So people have started trying to make masks
for themselves.
I walk around with towels and socks
and stuff all tied around my mouth and stuff like that. People got towels on their face or socks?
How do you know it's dirty?
And how do you put it on your face?
Some of the guys got small faces, you know what I'm saying?
Little small heads.
They tie it around to the back of their head.
Some guys, they got the big head, they take out a towel around their face.
Yeah, some guys put socks on their head and some put a towel around it.
Randy's built a little cocoon around his bed.
I take my blanket and just wrap a towel string around it and tie it to the edge of the rack and just go around it with, you know, my sheet, like a sheet.
Oh, your bed sheet.
Yes, ma'am.
You just build a tent around your rack, you know, just block it off, block off some of the germs.
Every night you do this, you hang a blanket and a sheet over the side of your rack?
Yes, ma'am.
You block the whole thing off, basically, from the outside world.
Yes, ma'am.
Yes, ma'am.
Well, I try my best.
All I can do is just pray and go to sleep.
Hello, my name is Eddie Harrington, and I'm here in Parliament at Unit 26.
Eddie Harrington lives in a building across the prison from Randy in Unit 26.

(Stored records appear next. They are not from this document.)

/-- A SERVICE entry of one impression. -/
def serviceSheet : InFlight := ⟨.service, 1, .mono, 0, 0, 0, 30⟩

/-- A RUNNING part: mono sheets of media class 0 at 750 fine units, account 23,001 with balance 20 in a PREPAID range
(spec/06 section 6.5). -/
def shop : State :=
  { State.reset with
    charge := { ChargeUnit.reset with
      tariff := (ChargeUnit.reset.tariff.set (tariffIndex 0 0 .mono) (some 750)).set (tariffIndex 0 1 .mono) (some 410) }
    accounts := ⟨AccountUnit.reset.ranges.set 0 (some ⟨20000, 29999, .prepaid, 0, 0⟩),
      [⟨23001, 20, false, 2, 1, 0, 0⟩]⟩
    host := { HostLine.powerOn true false true with op := .running } }

/-- The shop with station 3 as given, and its slot the next of the frame. -/
def with3 (x : Station) : State := { shop.upd 3 fun _ => x with slot := 3 }

/-- A state with the silence timer run out. -/
def silent (s : State) : State := { s with host := { s.host with silenceTimer := some 0 } }

/-- Account 23,001 in the shop. -/
def account : Account := ⟨23001, 20, false, 2, 1, 0, 0⟩

/-- The shop with an account session open at station 3. -/
def trading : State := with3 (inSession .opened)

/-- A card session at the edge of its authority: 2,000, with fine total 199,650 (spec/03 section 3.10). -/
def atTheEdge : Station :=
  { calm with
    session := { openSession with
      payer := some (.card 9), authority := some 2000, fineTotal := 199650, spent := 1996, impressions := 100 } }

/-- An INITIAL entry with reference 5 for 1,000 minor units. -/
def initialEntry : AuthEntry := ⟨5, 7, .initial, 1000, 9, 40000⟩

/-- An AUTHORIZING card session with its entry. -/
def asking : Station :=
  { calm with
    session := { Session.ended 7 with state := .authorizing, payer := some (.card 9), tariffClass := some 0 }
    auth := some initialEntry }

/-- An open card session with an INCREMENT entry. -/
def asksMore : Station := { atTheEdge with auth := some { initialEntry with kind := .increment } }

/-- A shop that lets stand-in grant (spec/07 section 7.5): limit 3,000, minimum 500, cap 5,000, exposure 1,200. -/
def standInShop : State :=
  { shop with cards := ⟨⟨2000, 1000, 200, 0, 3000, 500, 5000⟩, 1, [8], [⟨7, 1200, 3, 1, true⟩]⟩ }

/-- A journal record of session 7 at station 3. -/
def someRecord (n : Nat) : JournalRecord :=
  recordOf 3 openSession (.account 23001) 0 .finish .none 0 { JournalUnit.reset with nextNumber := n }

/-- The part with the journal records of some numbers. -/
def withRecords (from' count : Nat) : State :=
  { shop with journal := { JournalUnit.reset with
      records := (List.range' from' count).map someRecord, nextNumber := from' + count } }

/-! ## The static check -/

theorem test_wf_refuses_an_empty_run : (Instr.hostFrame []).wellFormed = false := by decide

theorem test_wf_refuses_a_run_beyond_the_longest_frame :
    (Instr.hostFrame (List.replicate 256 ⟨0, true⟩)).wellFormed = false := by
  have long : ¬ (List.replicate 256 (⟨0, true⟩ : HrxChar)).length ≤ longestFrame := by
    rw [List.length_replicate]
    decide
  rw [Instr.wellFormed, frameRunOk, decide_eq_false long, Bool.and_false]

theorem test_wf_accepts_one_character : (Instr.hostFrame [⟨0xA5, true⟩]).wellFormed = true := by decide

theorem test_no_word_spells_a_command : decodeTableWord 16 0x5678 = none := by decide

/-! ## Forms on the lines, written out from spec/11 -/

set_option maxRecDepth 4000 in
/-- The usual check input of this polynomial and start value, whose remainder 0x29B1 is known from outside spec/. -/
theorem test_frame_check :
    frameCheck [0x31, 0x32, 0x33, 0x34, 0x35, 0x36, 0x37, 0x38, 0x39] = 0x29B1#16 := by decide

theorem test_account_put_body :
    parseRequest ⟨0x10, [0x00, 0x9C, 0xB5, 0xFF, 0xFF, 0xFF, 0xFE, 0, 2]⟩ =
      .ok (.accountPut 40117 0xFFFFFFFE 0 2) := by rfl

theorem test_journal_release_body :
    parseRequest ⟨0x21, [0x00, 0x04, 0x00, 0x00, 0x04, 0x10]⟩ = .ok (.journalRelease 4 1040) := by rfl

theorem test_wrong_length : parseRequest ⟨0x21, [0, 4]⟩ = .error .length := by rfl

/-- JAM at location 4, a colour duplex sheet of media class 5, two exits, a LAST byte and ACK. -/
theorem test_upstream_half :
    decodeHalf ⟨0xE4, 0xE5, 0xA4, 0x7B⟩ = ⟨true, some (.jam 4), some ⟨5, .colour, 2⟩, 2, .last, .ack, 0x7B⟩ := by decide

/-- STOP(FUNDS) with the hold mark, a DATA byte and ACK. -/
theorem test_downstream_half :
    downHalfBytes (.stop .funds) true .data .ack 0x84 = [0xE8, 0x50, 0x84] := by decide

theorem test_account_message : upMessage [0x02, 0x00, 0x9C, 0xB5] = some (.account 40117) := by decide

/-- The record that the session of section 2.6 leaves, as section 11.8 decodes it. -/
theorem test_journal_record :
    let r : JournalRecord := ⟨7483, 812, 6, .account 40117, none, 2, 0, 0, false, .finish, .posted, 0, 23, 3, 0, 0, 0, 0, 0, 0, 0⟩
    (recordBytes r).length = 61 ∧ ((recordBytes r).drop 6).take 2 = [0x62, 0x10] ∧
      ((recordBytes r).drop 21).take 3 = [0x00, 0x9C, 0xB5] ∧ ((recordBytes r).drop 32).take 1 = [0x05] ∧
      ((recordBytes r).drop 36).take 3 = [0x00, 0x00, 0x17] := by decide

/-! ## Charge arithmetic (spec/03) -/

/-- R47 to R49: index 100 at 750, index 101 at 675. -/
theorem test_duplex_across_a_threshold :
    sheetPrice ⟨0, ⟨101, 10⟩, ⟨501, 25⟩, ⟨0, 0⟩⟩ 750 99 2 = 1425 := by decide

/-- R54: from 1,500 a charge and then a credit of 750 give 7 and 7; the credit and then the charge 8 and 8. -/
theorem test_orders_of_charge_and_credit :
    (postedBy 1500 750, returnedBy 2250 750, returnedBy 1500 750, postedBy 750 750) = (7, 7, 8, 8) := by decide

/-- Section 6.5: a duplex sheet takes 15 of the last 20, and SHOW gives 15 and 5. -/
theorem test_pick_takes_the_last_funds :
    ((after (.upstreamHalf 3 (halfOf .ready (pickByte ⟨0, .mono, 2⟩) 0 0 0 0)) trading).st 3).line.down =
      [.showing 15 5] := by decide

/-- Section 6.5: with 5 left, a simplex sheet is refused. -/
theorem test_pick_short_of_funds :
    ((after (.upstreamHalf 3 (halfOf .ready (pickByte ⟨0, .mono, 1⟩) 0 0 0 0))
      { trading with accounts := { trading.accounts with accounts := [{ account with balance := 5 }] } }).st 3).line.latch =
      .answeredStop .funds := by decide

/-- Section 3.10: at the edge of the authority 750 does not fit. -/
theorem test_card_short :
    (chargeSheet 3 ⟨0, .mono, 1⟩ (with3 atTheEdge)).1 = .short := by decide

/-- Section 3.10: and 410 does, reaching 2,000. -/
theorem test_card_fits :
    ((chargeSheet 3 ⟨1, .mono, 1⟩ (with3 atTheEdge)).2.st 3).session.spent = 2000 := by decide

/-- Section 3.10: with the spent at the authority the closing cent is waived. -/
theorem test_closing_cent_waived :
    (closingCent 3 (with3 { atTheEdge with
      session := { atTheEdge.session with fineTotal := 200060, spent := 2000 } })).1 = .waived := by decide

/-! ## Stations (spec/01, spec/04, spec/05, spec/09) -/

/-- Section 1.8: with SHOW 1 sending, SHOW 5 takes the place of SHOW 4, and REFUSED that of the oldest unsent SHOW. -/
theorem test_burst :
    offerToFull (.showing 5 0) { calm.line with
      down := [.showing 1 0, .showing 2 0, .showing 3 0, .showing 4 0], downTaken := 1 } =
      some [.showing 1 0, .showing 2 0, .showing 3 0, .showing 5 0] ∧
    offerToFull (.refused .session) { calm.line with
      down := [.showing 1 0, .showing 2 0, .showing 3 0, .showing 5 0], downTaken := 1 } =
      some [.showing 1 0, .showing 3 0, .showing 5 0, .refused .session] := by decide

/-- Section 1.1: slot 4 follows slot 3 with no frame mark, slot 0 the last one with it, and a half out of its slot changes
nothing. -/
theorem test_slots_rise :
    let last := { trading with slot := 15 }
    let half := halfOf .ready 0 0 0 0 0
    ((after (.upstreamHalf 3 half) trading).slot, frameMark (after (.upstreamHalf 3 half) trading)) = (4, false) ∧
    ((after (.upstreamHalf 15 half) last).slot, frameMark (after (.upstreamHalf 15 half) last)) = (0, true) ∧
    ((after (.upstreamHalf 3 half) last).slot, ((after (.upstreamHalf 3 half) last).st 3).line.sent) = (15, []) := by decide

/-- R72 and R74: of two entries past their limits, the exit delivers the first and the second is removed at once. -/
theorem test_exit_then_overdue :
    let t := after (.upstreamHalf 3 (halfOf .ready 0 1 0 0 0)) (with3 { inSession .opened with
      queue := [{ serviceSheet with age := 60000 }, { serviceSheet with age := 60000 }, serviceSheet] })
    (t.st 3).queue = [serviceSheet] ∧ (t.st 3).meters.serviceDelivered = 1 ∧ (t.st 3).meters.writtenOff = 1 := by decide

/-- R73 and R87: during a stall an exits count of 3 that finds one entry delivers it and makes two uncharged exits. -/
theorem test_three_exits_find_one_entry :
    let t := after (.upstreamHalf 3 (halfOf .doorOpen 0 3 0 0 0)) (with3 { inSession .stalled with
      queue := [sheet], line := { calm.line with confirmed := some .doorOpen }, recovery := ⟨some .door, some 9, .enabled, false⟩ })
    (t.st 3).meters.delivered = 1 ∧ (t.st 3).meters.unchargedExits = 2 ∧ (t.st 3).session.unchargedExits = 2 ∧
      (t.st 3).cond.anomalies = 2 := by decide

/-- Section 1.4: a waiting pick gets GO from the exit that makes room. -/
theorem test_wait_then_go :
    ((after (.upstreamHalf 3 (halfOf .ready (pickByte ⟨0, .mono, 1⟩) 1 0 0 0)) (with3 { inSession .opened with
      queue := List.replicate 8 sheet
      request := .waiting 17 ⟨0, .mono, 1⟩ .pathFull 9
      line := { calm.line with latch := .raised 17 ⟨0, .mono, 1⟩ true } })).st 3).line.latch = .answeredGo := by decide

/-- R3: the sixteenth arrival without the mark loses the station. -/
theorem test_station_lost :
    ((after (.upstreamHalf 3 ⟨0, 0, 0, 0⟩) (with3 { calm with
      line := { calm.line with contrary := 15 } })).st 3).recovery.stoppage = some .absent := by decide

/-- Section 5.8: two sheets of 750 stranded at 3,000; the recovery credits 8 and 7 and leaves 1,500. -/
theorem test_recovery_credits_both :
    let t := after (.upstreamHalf 3 (halfOf .ready 0 0 0 0 0)) (with3 { inSession .stalled with
      session := { openSession with state := .stalled, fineTotal := 3000, spent := 30, impressions := 4 }
      queue := [sheet, sheet]
      line := { calm.line with confirmed := some .paperOut, candidate := some .ready }
      recovery := ⟨some (.jam 4), some 100, .enabled, false⟩ })
    (t.st 3).session.spent = 15 ∧ (t.accounts.accounts.map (·.balance)) = [35] ∧
      (t.st 3).cond.jam = some ⟨.recovery, .jam 4, 2⟩ := by decide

The men on Unit 26 wear special green and white striped uniforms,
and they travel all around the prison, to lots of different buildings,
to do much of the work that keeps Parchman Prison running.
Every night, you can imagine there's a convict in that building somewhere that does it.
Electrician, working in the field, driving a tractor, cooking and cleaning.
The guys in Unit 26 are, generally speaking, a quieter bunch.
The men live in groups of sometimes seven or eight in little alcoves along the edges of a big room.
The inmates call the little alcoves cubes.
The cubes make Unit 26 seem a little less like a warehouse
than the wide open room with all the bunk beds in it that Randy lives in.
A lot of the men on Unit 26 are religious.
There's a weekly prayer meeting here,
where an inmate named Earl Dykus leads the guys in Bible study.
It's near Eddie's cube.
He'll have a church call on Sunday.
He'll preach a sermon or something, you know,
have a Bible study, prayer call.
You go up there and he'll pray with you.
Earl's been in prison for 37 years
for killing two people.
He has a morning routine.
He wakes up every day before dawn
when everyone else is sleeping,
leaves his cube,
and goes into the day room
to drink his coffee and read his Bible.
Two o'clock in the morning, he's sitting at the table
with his Bible and stuff, cup of coffee or something.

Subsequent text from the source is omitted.